WHAT THE TASK ASKS: How do the lines below between the ones holding "def kvAddr (a" and "let loc := x.locs.getD (j / a.p) 0", inclusive, read? Give them again exactly, with no other lines.

EXERCISE INPUT:
-- ==== Sys2Proof/Machine/AttnOps.lean ====
section
/-!
DEFINITION. Fused attention (09): which keys a query sees, the block partial and its merge, what a chain reads and
writes, and the end of an ATTN or ATTN_MERGE command.
-/
namespace Sys2Proof.Machine

/-! ### Fields of the descriptor (R184) -/

/-- A field of an ATTN descriptor. -/
def AttnCmd.fld (a : AttnCmd) (off n : Nat) : Nat := fieldAt a.desc off n
/-- FLAGS: 0 CAUSAL, 1 WINDOW, 2 GLOBAL, 3 LSE, 4 PARTIAL. -/
def AttnCmd.flag (a : AttnCmd) (i : Nat) : Bool := (a.fld 6 2).testBit i
def AttnCmd.kvFmt (a : AttnCmd) : Nat := a.fld 8 1
def AttnCmd.d (a : AttnCmd) : Nat := a.fld 12 2
def AttnCmd.qHeads (a : AttnCmd) : Nat := a.fld 14 1
def AttnCmd.kvHeads (a : AttnCmd) : Nat := a.fld 15 1
/-- g: query heads of a KV head. -/
def AttnCmd.g (a : AttnCmd) : Nat := a.qHeads / a.kvHeads
/-- T: query tokens of a query block (R191). -/
def AttnCmd.t (a : AttnCmd) : Nat := 64 / a.g
def AttnCmd.keyLo (a : AttnCmd) : Nat := a.fld 32 4
def AttnCmd.keyHi (a : AttnCmd) : Nat := a.fld 36 4
/-- A signed anchor offset. -/
def AttnCmd.anchorAt (a : AttnCmd) (off : Nat) : Int := (BitVec.ofNat 16 (a.fld off 2)).toInt

/-- XSCALE, where +0 selects the binary32 value nearest to log2(e) / √d. -/
def AttnCmd.xscale (a : AttnCmd) : W32 :=
  if a.fld 20 4 = 0 then (if a.d = 64 then 0x3E38AA3B else if a.d = 128 then 0x3E0293EE else 0x3DB8AA3B)
  else BitVec.ofNat 32 (a.fld 20 4)

/-! ### Which keys a query sees (R188 to R190) -/

/-- The segment number of a position. -/
def AttnSeq.seg (x : AttnSeq) (i : Nat) : Nat := if x.segs.isEmpty then 1 else x.segs.getD i 0

/-- The first position that carries a segment number. -/
def AttnSeq.start (x : AttnSeq) (g : Nat) : Nat := if x.segs.isEmpty then 0 else x.segs.findIdx (· == g)

/-- A position is global in its segment. -/
def isGlobal (a : AttnCmd) (x : AttnSeq) (p : Nat) : Bool := a.globals.contains (p - x.start (x.seg p))

/-- Query position i sees key position j (R190). -/
def visible (a : AttnCmd) (x : AttnSeq) (i j : Nat) : Bool :=
  let w := a.fld 28 4
  if x.kvLen ≤ j ∨ j < a.keyLo ∨ a.keyHi ≤ j then false
  else if x.seg i = 0 ∨ x.seg j ≠ x.seg i then false
  else if a.flag 0 ∧ i < j then false
  else
    !a.flag 1 || decide ((if i < j then j - i else i - j) < w) ||
      (a.flag 2 && (isGlobal a x i || isGlobal a x j))

/-! ### Rows and blocks (R191) -/

/-- The query token of row m of a chain, if the row is present. -/
def rowToken (a : AttnCmd) (x : AttnSeq) (h : Chain) (m : Nat) : Option Nat :=
  let k := h.qblk * a.t + m / a.g
  if m < a.g * a.t ∧ k < x.qTok then some k else none

/-- The query head of row m of a chain. -/
def rowHead (a : AttnCmd) (h : Chain) (m : Nat) : Nat := h.head * a.g + m % a.g

/-- The key blocks in which some row of a query block sees some key, ascending. -/
def blocksOf (a : AttnCmd) (x : AttnSeq) (qblk : Nat) : List Nat :=
  let toks := (List.range a.t).filter fun t => decide (qblk * a.t + t < x.qTok)
  (List.range ((x.kvLen + 63) / 64)).filter fun b =>
    toks.any fun t => (List.range 64).any fun j => visible a x (x.qPos + qblk * a.t + t) (64 * b + j)

/-- Whether a position is read at all (R194). -/
def posRead (a : AttnCmd) (x : AttnSeq) (j : Nat) : Bool := decide (j < x.kvLen ∧ a.keyLo ≤ j ∧ j < a.keyHi)

/-! ### Pages (R192, R193) -/

/-- Bytes of d elements of a token and head. -/
def AttnCmd.recBytes (a : AttnCmd) : Nat := if a.kvFmt = 2 then a.d / 2 else if a.kvFmt = 3 then 2 * a.d else a.d
/-- Scale bytes of a token and head. -/
def AttnCmd.scaleBytes (a : AttnCmd) : Nat := if a.kvFmt = 1 ∨ a.kvFmt = 2 then a.d / 32 else 0

/-- The fabric addresses of the data and of the scales of a position: kind 0 K, 1 V. -/
def kvAddr (a : AttnCmd) (x : AttnSeq) (kind head j : Nat) : Nat × Nat :=
  let r := ((a.fld 18 2 * 2 + kind) * a.kvHeads + head) * a.p + j % a.p
  let loc := x.locs.getD (j / a.p) 0
  (loc + a.recBytes * r, loc + 2 * a.fld 16 2 * a.kvHeads * a.p * a.recBytes + a.scaleBytes * r)

/-- The ranges that the job of a key block reads, as fabric addresses. -/
def blockRanges (a : AttnCmd) (x : AttnSeq) (head b : Nat) : List (Nat × Nat) :=
  (((List.range 64).filter fun j => posRead a x (64 * b + j)).map fun j =>
    ((List.range 2).map fun kind =>
      let q := kvAddr a x kind head (64 * b + j)
      (q.1, a.recBytes) :: (if a.scaleBytes = 0 then [] else [(q.2, a.scaleBytes)])).flatten).flatten

/-- The staged range that covers a range. -/
def coverOf (h : Chain) (src n : Nat) : Option (Nat × Nat × Nat) :=
  h.staged.find? fun r => decide (r.1 ≤ src ∧ src + n ≤ r.1 + r.2.1)

/-- The job of a chain's next block may be enqueued: everything that it reads is staged (R203). -/
def chainStaged (a : AttnCmd) (h : Chain) : Bool :=
  match h.blocks, a.seqs[h.seqNo]? with
  | b :: _, some x => (blockRanges a x h.head b).all fun r => (coverOf h r.1 r.2).isSome
  | _, _ => false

YOUR SOLUTION:
def kvAddr (a : AttnCmd) (x : AttnSeq) (kind head j : Nat) : Nat × Nat :=
  let r := ((a.fld 18 2 * 2 + kind) * a.kvHeads + head) * a.p + j % a.p
  let loc := x.locs.getD (j / a.p) 0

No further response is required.